Copies of all lines containing the string "truncAddr" are needed from the data below.

════════

-- ==== Sys2Proof/Machine/Ops.lean ====
section
/-! DEFINITION. The named operations over memory, the adapter port and the registers: memory and admission
(spec/20_memory.md), issue and completion of an adapter transaction (spec/40_cipher_adapter.md R114, R115), error entry
(spec/60_exceptions.md R216), reset (spec/70_reset_and_hazards.md R241). -/

namespace Sys2Proof.Machine

/-! ### Memory -/

/-- The byte at an address. -/
def Memory.read : Memory → Nat → Byte
  | [], _ => Config.unlistedByte
  | (x, b) :: m, a => if x = a then b else Memory.read m a

/-- A write of one byte, keeping the canonical form. -/
def Memory.write : Memory → Nat → Byte → Memory
  | [], a, b => if b = Config.unlistedByte then [] else [(a, b)]
  | (x, c) :: m, a, b =>
    if a < x then (if b = Config.unlistedByte then (x, c) :: m else (a, b) :: (x, c) :: m)
    else if a = x then (if b = Config.unlistedByte then m else (a, b) :: m)
    else (x, c) :: Memory.write m a b

/-- `MemWrite`'s effect on memory: byte `k` goes to `addr + k` (20_memory.md R64). -/
def Memory.writeBytes : Memory → Nat → List Byte → Memory
  | m, _, [] => m
  | m, a, b :: bs => Memory.writeBytes (m.write a b) (a + 1) bs

/-- The bytes at `addr`, …, `addr + n - 1` (20_memory.md R63). -/
def Memory.readBytes (m : Memory) (addr n : Nat) : List Byte :=
  (List.range n).map (fun k => m.read (addr + k))

/-- The canonical form: addresses strictly rising, no byte equal to what an unlisted address reads as. -/
abbrev Memory.wf (m : Memory) : Prop :=
  m.Pairwise (fun c d => c.1 < d.1) ∧ ∀ c ∈ m, c.2 ≠ Config.unlistedByte

/-- The addresses `addr`, …, `addr + n - 1`. -/
def addrsFrom (addr n : Nat) : List Nat := (List.range n).map (addr + ·)

/-! ### Admission -/

/-- The address exists and the engine may read it. -/
def Platform.readableAt (p : Platform) (a : Nat) : Bool :=
  p.map.any (fun r => r.readable && decide (r.base ≤ a) && decide (a < r.base + r.size))

/-- The address exists and the engine may write it. -/
def Platform.writableAt (p : Platform) (a : Nat) : Bool :=
  p.map.any (fun r => r.writable && decide (r.base ≤ a) && decide (a < r.base + r.size))

/-- `AdmitR(a, n)` (20_memory.md R78). -/
def admitR (p : Platform) (a n : Nat) : Bool :=
  n == 0 || (decide (a + n ≤ 2 ^ p.addrW) && (addrsFrom a n).all p.readableAt)

/-- `AdmitW(a, n)` (20_memory.md R78). -/
def admitW (p : Platform) (a n : Nat) : Bool :=
  n == 0 || (decide (a + n ≤ 2 ^ p.addrW) && (addrsFrom a n).all p.writableAt)

/-- Bits above `ADDR_W - 1` of a written word are ignored (10_state.md R26). -/
def truncAddr (p : Platform) (w : Word) : Word := BitVec.ofNat 32 (w.toNat % 2 ^ p.addrW)

/-! ### Memory as the agents see it -/

/-- The byte at an address: the one in memory, or the unspecified one a reset during a digest has left
(70_reset_and_hazards.md R243). -/
def State.byteAt (s : State) (a : Nat) : Byte :=
  match s.torn.lookup a with
  | some k => Config.freeBits 8 k
  | none => s.mem.read a

/-- The bytes at `addr`, …, `addr + n - 1`. -/
def State.bytesAt (s : State) (addr n : Nat) : List Byte :=
  (List.range n).map (fun k => s.byteAt (addr + k))

/-- Bytes are written: they are what memory then holds. -/
def putBytes (addr : Nat) (bs : List Byte) (s : State) : State :=
  { s with
    mem := s.mem.writeBytes addr bs
    torn := s.torn.filter (fun c => decide (c.1 < addr ∨ addr + bs.length ≤ c.1)) }

/-- The sixteen bytes at `base` are unspecified from now on; their free values start at number `k`. -/
def tear (base k : Nat) (old : List (Nat × Nat)) : List (Nat × Nat) :=
  (List.range 16).map (fun j => (base + j, k + j)) ++
    old.filter (fun c => decide (c.1 < base ∨ base + 16 ≤ c.1))

/-- `MemRead(addr, n)` (20_memory.md R63); nothing when the platform does not serve the access (60_exceptions.md R219). -/
def memRead (s : State) (addr n : Nat) : Option (List Byte) :=
  if admitR s.plat addr n then some (s.bytesAt addr n) else none

/-- `MemWrite(addr, n, B)` with `n` the length of `B` (20_memory.md R64). -/
def memWrite (s : State) (addr : Nat) (bs : List Byte) : Option State :=
  if admitW s.plat addr bs.length then some (putBytes addr bs s) else none

/-! ### The adapter port -/

/-- `Adapter(c)` (00_scope.md R10): handle 0 is nothing; a handle the platform lists is as listed; every other handle has
the free block function of its number (log 3). -/
def Platform.adapter (p : Platform) (c : Handle) : Option Cipher :=
  if c = 0 then none
  else match p.ciphers.lookup c with
    | some attached => attached
    | none => some ⟨[], c.toNat⟩

/-- `E_c`, the total block function of a cipher (40_cipher_adapter.md R112). -/
def Cipher.encrypt (c : Cipher) (b : Block) : Block :=
  match c.known.lookup b with
  | some r => r
  | none => Config.blockFn c.rest b

/-- The register `ENC_DST` names. -/
def encReg (e : Engine) : Block :=
  match e.encDst with
  | .l => e.l
  | .x => e.x

/-- Write the register `ENC_DST` names. -/
def setEncReg (e : Engine) (b : Block) : Engine :=
  match e.encDst with
  | .l => { e with l := b }
  | .x => { e with x := b }

/-- Issue (40_cipher_adapter.md R114) on a register the micro-operation has prepared: the request is `CTX.CAP` with that
register. -/
def issue (d : EncDst) (s : State) : State :=
  let e := { s.eng with encDst := d, encPend := true }
  { s with eng := e, encReq := some ⟨e.ctxCap, encReg e⟩ }

/-- Completion (40_cipher_adapter.md R115): the answer on the port goes to the register `ENC_DST` names; nothing when no
answer is presented. -/
def takeAnswer (s : State) : Option State :=
  match s.encRsp with
  | none => none
  | some r => some { s with eng := { setEncReg s.eng r with encPend := false }, encRsp := none }

/-- The adapter presents an answer: the engine sees it only while it waits, else it is ignored (40_cipher_adapter.md
R115). Either way the outstanding request is answered. -/
def presentAnswer (r : Block) (s : State) : State :=
  { s with encReq := none, encRsp := if s.eng.encPend then some r else s.encRsp }

/-! ### Errors, acceptance, reset -/

/-- Error entry (60_exceptions.md R216): `STATE` and `ERR`, and nothing else. -/
def raise (code : ErrCode) (s : State) : State :=
  { s with eng := { s.eng with status := .error, err := code } }

/-- What every acceptance does first (44_host_commands.md R194). -/
def clearErr (s : State) : State := { s with eng := { s.eng with err := .none } }

/-- From now on the host may neither rely on nor write the sixteen bytes at `base` (20_memory.md R79,
70_reset_and_hazards.md R251). -/
def openTag (base : Nat) (old : List Nat) : List Nat :=
  addrsFrom base 16 ++ old.filter (fun a => decide (a ∉ addrsFrom base 16))

/-- The sixteen bytes at `base` are no digest's any more. -/
def closeTag (base : Nat) (old : List Nat) : List Nat :=
  old.filter (fun a => decide (a ∉ addrsFrom base 16))

/-- What the host learns when it sees `STATE = DONE`: no digest runs, and every tag written so far is there (20_memory.md
R72 (a), (d), R79). DEDUCED for tags of digests before the last one (log 14). -/
def observe (s : State) : State :=
  if s.eng.status = .done then { s with tagOpen := [] } else s

/-- The engine after a reset whose free values start at number `k` (10_state.md R37): what R37 calls unspecified holds
free values, the two addresses among them cut to the address width. -/
def resetEngine (p : Platform) (k : Nat) : Engine where
  l := Config.freeBits 128 k
  k1 := Config.freeBits 128 (k + 1)
  k2 := Config.freeBits 128 (k + 2)
  mlast := Config.freeBits 128 (k + 3)
  x := Config.freeBits 128 (k + 4)
  ctxValid := false
  ctxCap := 0
  msgAddr := 0
  tagAddr := 0
  status := .idle
  err := .none
  phase := .idle
  msgBase := truncAddr p (Config.freeBits 32 (k + 5))
  tagBase := truncAddr p (Config.freeBits 32 (k + 6))
  len := Config.freeBits 16 (k + 7)
  n := Config.freeBits 13 (k + 8)
  flag := Config.freeBits 1 (k + 9) == 1#1
  r := Config.freeBits 5 (k + 10)
  i := Config.freeBits 13 (k + 11)
  encPend := false
  encDst := if Config.freeBits 1 (k + 12) = 1#1 then .x else .l

/-- The reset input fires (70_reset_and_hazards.md R241, R242): the engine, and an answer it had not taken; not memory,
not the cipher, not the request the adapter is still working on, not what the host holds (R244). A digest that ran is
abandoned and leaves its sixteen tag bytes unspecified (R243). -/
def resetPulse (s : State) : State :=
  { s with
    eng := resetEngine s.plat s.free
    encRsp := none
    torn := if isBusy s.eng then tear s.eng.tagBase.toNat (s.free + 13) s.torn else s.torn
    tagOpen := if isBusy s.eng then closeTag s.eng.tagBase.toNat s.tagOpen else s.tagOpen
    free := s.free + 29 }

end Sys2Proof.Machine
end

════════

**Result of this task:**
def truncAddr (p : Platform) (w : Word) : Word := BitVec.ofNat 32 (w.toNat % 2 ^ p.addrW)
  msgBase := truncAddr p (Config.freeBits 32 (k + 5))
  tagBase := truncAddr p (Config.freeBits 32 (k + 6))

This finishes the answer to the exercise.